◆ **Exercise aim**
Reproduce word for word, from the entries below, the line with "must wait. -/", the line with "frameOut := (d.framePend.filter", and every line between them, and nothing more.

Extracted records:

════════════════════

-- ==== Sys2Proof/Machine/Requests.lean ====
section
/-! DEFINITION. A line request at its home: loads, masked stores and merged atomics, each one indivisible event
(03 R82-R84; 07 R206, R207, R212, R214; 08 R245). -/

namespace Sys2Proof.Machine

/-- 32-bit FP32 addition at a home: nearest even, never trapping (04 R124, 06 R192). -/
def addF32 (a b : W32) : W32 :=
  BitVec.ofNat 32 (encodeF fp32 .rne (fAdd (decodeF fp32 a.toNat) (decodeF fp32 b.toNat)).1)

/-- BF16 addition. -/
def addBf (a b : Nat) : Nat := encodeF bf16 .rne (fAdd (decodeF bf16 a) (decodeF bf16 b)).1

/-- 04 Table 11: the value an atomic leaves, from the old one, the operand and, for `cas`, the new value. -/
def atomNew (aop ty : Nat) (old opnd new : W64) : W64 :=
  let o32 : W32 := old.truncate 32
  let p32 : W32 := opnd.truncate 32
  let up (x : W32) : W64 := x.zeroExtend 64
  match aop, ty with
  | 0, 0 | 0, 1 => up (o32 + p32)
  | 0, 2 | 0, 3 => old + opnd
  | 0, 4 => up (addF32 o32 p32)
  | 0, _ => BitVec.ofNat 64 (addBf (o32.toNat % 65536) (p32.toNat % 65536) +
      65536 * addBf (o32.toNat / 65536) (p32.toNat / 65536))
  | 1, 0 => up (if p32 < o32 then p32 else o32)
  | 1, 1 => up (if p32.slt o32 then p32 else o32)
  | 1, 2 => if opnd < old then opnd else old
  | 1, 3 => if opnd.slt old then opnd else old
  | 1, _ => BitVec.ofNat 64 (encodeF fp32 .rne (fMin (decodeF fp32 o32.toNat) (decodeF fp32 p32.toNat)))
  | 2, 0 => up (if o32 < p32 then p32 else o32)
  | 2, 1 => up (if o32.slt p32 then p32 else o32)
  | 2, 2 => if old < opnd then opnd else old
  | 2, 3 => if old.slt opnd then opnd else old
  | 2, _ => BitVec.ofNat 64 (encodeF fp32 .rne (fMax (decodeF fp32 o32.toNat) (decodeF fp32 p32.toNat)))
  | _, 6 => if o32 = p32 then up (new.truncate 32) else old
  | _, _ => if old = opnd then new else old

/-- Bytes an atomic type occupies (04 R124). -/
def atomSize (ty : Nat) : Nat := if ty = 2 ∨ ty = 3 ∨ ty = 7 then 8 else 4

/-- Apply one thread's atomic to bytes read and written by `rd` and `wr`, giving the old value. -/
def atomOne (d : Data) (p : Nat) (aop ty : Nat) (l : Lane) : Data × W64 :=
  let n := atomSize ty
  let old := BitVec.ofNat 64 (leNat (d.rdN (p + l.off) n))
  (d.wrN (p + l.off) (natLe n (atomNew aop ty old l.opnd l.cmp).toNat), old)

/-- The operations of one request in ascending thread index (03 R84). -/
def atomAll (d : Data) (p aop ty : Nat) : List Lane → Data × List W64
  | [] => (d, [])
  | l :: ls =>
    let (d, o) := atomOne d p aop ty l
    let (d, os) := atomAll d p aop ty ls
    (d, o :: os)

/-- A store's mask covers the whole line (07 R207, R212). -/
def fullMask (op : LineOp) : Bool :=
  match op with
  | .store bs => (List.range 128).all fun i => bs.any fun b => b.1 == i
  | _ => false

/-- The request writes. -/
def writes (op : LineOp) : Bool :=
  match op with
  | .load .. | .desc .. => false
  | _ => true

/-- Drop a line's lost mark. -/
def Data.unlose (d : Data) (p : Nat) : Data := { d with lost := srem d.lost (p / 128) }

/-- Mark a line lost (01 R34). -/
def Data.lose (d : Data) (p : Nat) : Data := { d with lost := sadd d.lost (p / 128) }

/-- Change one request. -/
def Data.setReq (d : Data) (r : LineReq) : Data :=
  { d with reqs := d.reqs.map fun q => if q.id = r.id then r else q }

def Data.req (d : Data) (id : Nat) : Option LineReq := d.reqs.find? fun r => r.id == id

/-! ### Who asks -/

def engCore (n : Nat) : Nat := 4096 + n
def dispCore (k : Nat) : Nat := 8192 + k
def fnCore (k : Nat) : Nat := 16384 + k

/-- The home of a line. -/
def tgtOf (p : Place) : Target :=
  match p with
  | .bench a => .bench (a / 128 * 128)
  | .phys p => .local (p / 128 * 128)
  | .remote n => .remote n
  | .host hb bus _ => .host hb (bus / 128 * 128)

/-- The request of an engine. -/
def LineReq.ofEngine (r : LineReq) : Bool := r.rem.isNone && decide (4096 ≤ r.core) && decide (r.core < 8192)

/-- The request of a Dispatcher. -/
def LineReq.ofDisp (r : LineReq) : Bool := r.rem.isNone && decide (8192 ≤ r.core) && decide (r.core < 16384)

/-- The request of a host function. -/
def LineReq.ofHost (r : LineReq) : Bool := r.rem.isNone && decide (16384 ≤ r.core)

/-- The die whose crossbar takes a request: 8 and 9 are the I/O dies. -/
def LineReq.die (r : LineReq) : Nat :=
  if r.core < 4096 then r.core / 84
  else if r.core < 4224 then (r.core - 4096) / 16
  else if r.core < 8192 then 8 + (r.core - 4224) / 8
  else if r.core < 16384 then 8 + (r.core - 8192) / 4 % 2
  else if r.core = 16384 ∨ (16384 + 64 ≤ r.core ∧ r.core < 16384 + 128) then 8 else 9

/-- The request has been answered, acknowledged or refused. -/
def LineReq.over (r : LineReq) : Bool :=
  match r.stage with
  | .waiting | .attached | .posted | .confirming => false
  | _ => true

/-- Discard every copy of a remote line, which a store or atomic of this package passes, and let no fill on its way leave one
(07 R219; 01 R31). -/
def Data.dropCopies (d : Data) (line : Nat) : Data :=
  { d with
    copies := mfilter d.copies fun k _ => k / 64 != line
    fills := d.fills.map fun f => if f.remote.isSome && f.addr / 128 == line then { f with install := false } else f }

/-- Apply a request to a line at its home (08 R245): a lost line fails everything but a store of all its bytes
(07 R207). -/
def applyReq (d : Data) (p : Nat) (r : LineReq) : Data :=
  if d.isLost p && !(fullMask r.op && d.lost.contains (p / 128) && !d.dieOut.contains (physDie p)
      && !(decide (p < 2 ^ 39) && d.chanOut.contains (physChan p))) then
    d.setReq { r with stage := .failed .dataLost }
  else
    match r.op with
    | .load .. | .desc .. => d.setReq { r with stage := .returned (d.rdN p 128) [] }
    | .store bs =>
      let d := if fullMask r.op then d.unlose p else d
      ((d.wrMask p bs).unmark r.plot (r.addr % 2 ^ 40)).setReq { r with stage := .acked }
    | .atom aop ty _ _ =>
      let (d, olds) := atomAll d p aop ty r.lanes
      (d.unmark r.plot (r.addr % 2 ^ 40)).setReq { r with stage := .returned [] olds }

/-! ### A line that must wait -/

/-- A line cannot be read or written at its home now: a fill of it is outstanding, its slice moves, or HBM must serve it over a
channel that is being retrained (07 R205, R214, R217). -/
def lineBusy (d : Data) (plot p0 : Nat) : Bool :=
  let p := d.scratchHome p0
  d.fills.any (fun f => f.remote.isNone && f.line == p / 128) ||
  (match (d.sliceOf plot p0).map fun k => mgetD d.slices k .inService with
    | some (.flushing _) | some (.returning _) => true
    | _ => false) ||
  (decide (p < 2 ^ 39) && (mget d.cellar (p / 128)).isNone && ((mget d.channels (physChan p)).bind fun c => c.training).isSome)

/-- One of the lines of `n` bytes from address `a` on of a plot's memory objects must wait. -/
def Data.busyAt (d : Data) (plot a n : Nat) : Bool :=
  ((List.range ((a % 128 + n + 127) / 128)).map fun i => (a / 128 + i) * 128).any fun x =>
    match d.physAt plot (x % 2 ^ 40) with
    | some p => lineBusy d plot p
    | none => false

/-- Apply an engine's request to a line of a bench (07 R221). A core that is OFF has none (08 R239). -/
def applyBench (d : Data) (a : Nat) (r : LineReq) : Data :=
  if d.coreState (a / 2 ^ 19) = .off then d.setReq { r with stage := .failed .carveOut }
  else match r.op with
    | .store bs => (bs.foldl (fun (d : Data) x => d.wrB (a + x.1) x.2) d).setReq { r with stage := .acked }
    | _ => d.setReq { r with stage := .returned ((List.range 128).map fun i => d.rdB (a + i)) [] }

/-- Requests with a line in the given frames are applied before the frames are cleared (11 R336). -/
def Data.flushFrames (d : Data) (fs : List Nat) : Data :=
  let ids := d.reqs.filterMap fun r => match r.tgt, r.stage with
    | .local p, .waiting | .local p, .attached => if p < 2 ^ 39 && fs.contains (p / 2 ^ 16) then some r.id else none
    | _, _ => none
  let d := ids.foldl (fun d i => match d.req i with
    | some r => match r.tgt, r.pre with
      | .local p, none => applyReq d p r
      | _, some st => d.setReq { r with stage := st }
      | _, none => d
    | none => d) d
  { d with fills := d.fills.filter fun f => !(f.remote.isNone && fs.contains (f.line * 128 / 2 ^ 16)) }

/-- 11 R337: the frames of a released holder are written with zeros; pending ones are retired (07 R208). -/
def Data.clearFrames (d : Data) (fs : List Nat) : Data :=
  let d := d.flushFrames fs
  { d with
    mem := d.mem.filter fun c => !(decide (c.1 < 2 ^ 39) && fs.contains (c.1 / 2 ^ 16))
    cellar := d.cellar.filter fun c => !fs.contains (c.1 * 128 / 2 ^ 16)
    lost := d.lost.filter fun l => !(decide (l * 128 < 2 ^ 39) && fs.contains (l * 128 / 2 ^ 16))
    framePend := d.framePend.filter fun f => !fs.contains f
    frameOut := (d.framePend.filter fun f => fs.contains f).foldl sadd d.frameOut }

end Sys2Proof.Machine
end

════════════════════

◆ **Written answer**
/-- One of the lines of `n` bytes from address `a` on of a plot's memory objects must wait. -/
def Data.busyAt (d : Data) (plot a n : Nat) : Bool :=
  ((List.range ((a % 128 + n + 127) / 128)).map fun i => (a / 128 + i) * 128).any fun x =>
    match d.physAt plot (x % 2 ^ 40) with
    | some p => lineBusy d plot p
    | none => false

/-- Apply an engine's request to a line of a bench (07 R221). A core that is OFF has none (08 R239). -/
def applyBench (d : Data) (a : Nat) (r : LineReq) : Data :=
  if d.coreState (a / 2 ^ 19) = .off then d.setReq { r with stage := .failed .carveOut }
  else match r.op with
    | .store bs => (bs.foldl (fun (d : Data) x => d.wrB (a + x.1) x.2) d).setReq { r with stage := .acked }
    | _ => d.setReq { r with stage := .returned ((List.range 128).map fun i => d.rdB (a + i)) [] }

/-- Requests with a line in the given frames are applied before the frames are cleared (11 R336). -/
def Data.flushFrames (d : Data) (fs : List Nat) : Data :=
  let ids := d.reqs.filterMap fun r => match r.tgt, r.stage with
    | .local p, .waiting | .local p, .attached => if p < 2 ^ 39 && fs.contains (p / 2 ^ 16) then some r.id else none
    | _, _ => none
  let d := ids.foldl (fun d i => match d.req i with
    | some r => match r.tgt, r.pre with
      | .local p, none => applyReq d p r
      | _, some st => d.setReq { r with stage := st }
      | _, none => d
    | none => d) d
  { d with fills := d.fills.filter fun f => !(f.remote.isNone && fs.contains (f.line * 128 / 2 ^ 16)) }

/-- 11 R337: the frames of a released holder are written with zeros; pending ones are retired (07 R208). -/
def Data.clearFrames (d : Data) (fs : List Nat) : Data :=
  let d := d.flushFrames fs
  { d with
    mem := d.mem.filter fun c => !(decide (c.1 < 2 ^ 39) && fs.contains (c.1 / 2 ^ 16))
    cellar := d.cellar.filter fun c => !fs.contains (c.1 * 128 / 2 ^ 16)
    lost := d.lost.filter fun l => !(decide (l * 128 < 2 ^ 39) && fs.contains (l * 128 / 2 ^ 16))
    framePend := d.framePend.filter fun f => !fs.contains f
    frameOut := (d.framePend.filter fun f => fs.contains f).foldl sadd d.frameOut }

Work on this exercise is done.